INSIDER TRADING POLICY

BACKGROUND

This Insider Trading Policy (“Policy”) is adopted by the First Financial Corporation (“FFC”) Board of Directors (“Board”) to mitigate risk associated with insider trading when members of the Board (“Directors”), officers, and employees (“Associates”) of FFC or its subsidiaries, including, but not limited to, First Financial Bank, N.A. (collectively, the “Corporation”), are in possession of material nonpublic information.

For purposes herein:

Information is “material” if there is a substantial likelihood that a reasonable investor would consider it important in making an investment decision, or it could be reasonably expected to have a substantial effect, either positive or negative, on the price of the Corporation or any other issuer’s securities. While it is not possible to create an exhaustive list, the following items are some of the types of information that should be reviewed carefully to determine whether they are material:

×Earnings and other financial results or any changes in previously disclosed financial results, financial condition or earnings;

×Earnings or revenue projections or estimates, or changes in previously announced earnings guidance, including affirmations of prior earnings guidance and whether the Corporation will or will not meet earnings expectations;

×Pending or potential changes in control, mergers, acquisitions, tender offers, joint ventures, divestitures or changes in assets involving the Corporation or any material subsidiary

×Development of a significant new service, product or process;

×Changes in executive management or compensation practices;

×A change in auditors or auditor notification that an issuer may no longer rely on an audit report;

×Events regarding the Corporation’s securities such as, by way of example, defaults on senior securities, calls of securities for redemptions, repurchase plans, stock splits, or changes in dividends, changes to the rights of security holders, or public or private offerings of equity or debt securities;

×Cybersecurity and data security incidents;


×Significant litigation, regulatory actions or government investigation;

×Liquidity issues, bankruptcy, corporate restructuring or receivership; and

×Any other event or likely event that could materially impact the Corporation’s business, operations or financial results.
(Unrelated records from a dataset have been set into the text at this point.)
@[simp] theorem forAll_reevaluate_frame (xs : List OutletIx) (s : State) :
    (forAll xs reevaluate s).now = s.now ∧ (forAll xs reevaluate s).resetHeld = s.resetHeld
      ∧ (forAll xs reevaluate s).line = s.line ∧ (forAll xs reevaluate s).meter = s.meter
      ∧ (forAll xs reevaluate s).records = s.records ∧ (forAll xs reevaluate s).relay = s.relay
      ∧ (forAll xs reevaluate s).sched = s.sched ∧ (forAll xs reevaluate s).plans = s.plans
      ∧ (forAll xs reevaluate s).guard = s.guard ∧ (forAll xs reevaluate s).capture = s.capture
      ∧ (forAll xs reevaluate s).notices = s.notices ∧ (forAll xs reevaluate s).port = s.port
      ∧ (forAll xs reevaluate s).settings = s.settings ∧ (forAll xs reevaluate s).xm = s.xm
      ∧ (forAll xs reevaluate s).tickDue = s.tickDue ∧ (forAll xs reevaluate s).pending = s.pending :=
  ⟨forAll_keeps State.now (fun _ _ => by simp) xs s,
    forAll_keeps State.resetHeld (fun _ _ => by simp) xs s,
    forAll_keeps State.line (fun _ _ => by simp) xs s,
    forAll_keeps State.meter (fun _ _ => by simp) xs s,
    forAll_keeps State.records (fun _ _ => by simp) xs s,
    forAll_keeps State.relay (fun _ _ => by simp) xs s,
    forAll_keeps State.sched (fun _ _ => by simp) xs s,
    forAll_keeps State.plans (fun _ _ => by simp) xs s,
    forAll_keeps State.guard (fun _ _ => by simp) xs s,
    forAll_keeps State.capture (fun _ _ => by simp) xs s,
    forAll_keeps State.notices (fun _ _ => by simp) xs s,
    forAll_keeps State.port (fun _ _ => by simp) xs s,
    forAll_keeps State.settings (fun _ _ => by simp) xs s,
    forAll_keeps State.xm (fun _ _ => by simp) xs s,
    forAll_keeps State.tickDue (fun _ _ => by simp) xs s,
    forAll_keeps State.pending (fun _ _ => by simp) xs s⟩

@[simp] theorem watchOpEnd_frame (o : OutletIx) (d : Direction) (r : OpResult) (s : State) :
    (watchOpEnd o d r s).now = s.now ∧ (watchOpEnd o d r s).resetHeld = s.resetHeld
      ∧ (watchOpEnd o d r s).line = s.line ∧ (watchOpEnd o d r s).meter = s.meter
      ∧ (watchOpEnd o d r s).records = s.records ∧ (watchOpEnd o d r s).relay = s.relay
      ∧ (watchOpEnd o d r s).sched = s.sched ∧ (watchOpEnd o d r s).plans = s.plans
      ∧ (watchOpEnd o d r s).guard = s.guard ∧ (watchOpEnd o d r s).capture = s.capture
      ∧ (watchOpEnd o d r s).notices = s.notices ∧ (watchOpEnd o d r s).port = s.port
      ∧ (watchOpEnd o d r s).settings = s.settings ∧ (watchOpEnd o d r s).xm = s.xm
      ∧ (watchOpEnd o d r s).tickDue = s.tickDue ∧ (watchOpEnd o d r s).pending = s.pending := by
  unfold watchOpEnd
  repeat' split
  all_goals simp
If you are unsure about the materiality of certain information or a specific transaction, please contact the Corporation’s General Counsel for advice.

Nonpublic” information is information that has not been publicly disclosed, such as through a Corporation press release or Securities and Exchange Commission (“SEC”) filing, or if publicly disclosed, has not achieved widespread dissemination.  

APPLICABILITY

Except where specifically noted, this Policy applies to all Directors and Associates and (i) their immediate family members, (ii) any nonfamily members living within their household, (iii) their family members who do not live in the same household, but whose transactions in Corporation securities are directed by a Director or Associate or are subject to a Director or Associate’s influence or control, such as parents or adult children who consult with a Director or Associate before they trade in securities, and (iv) any entities or trusts over which they control or share control. The persons and entities referenced in (i) through (iv) above are referred to as “Restricted Affiliates” in this Policy.

PROHIBITION OF UNLAWFUL TRADING

It is contrary to this Policy to engage in any activity that would be considered unlawful trading or tipping under applicable federal and state securities laws with respect to the Corporation’s securities, including but not limited to trading on or tipping information gained as a result of an Associate’s employment or Director’s relationship with the Corporation.

Purchases and Sales

Securities of the Corporation shall not be purchased or sold by a Director or an Associate when such Director or Associate is aware of material nonpublic information about the Corporation.  “Purchase” and “sale” are defined broadly under the federal securities law, and generally include any acquisition or disposition of a security as well as the entry into a contract to purchase (or otherwise acquire) or sell (or otherwise dispose of) a security.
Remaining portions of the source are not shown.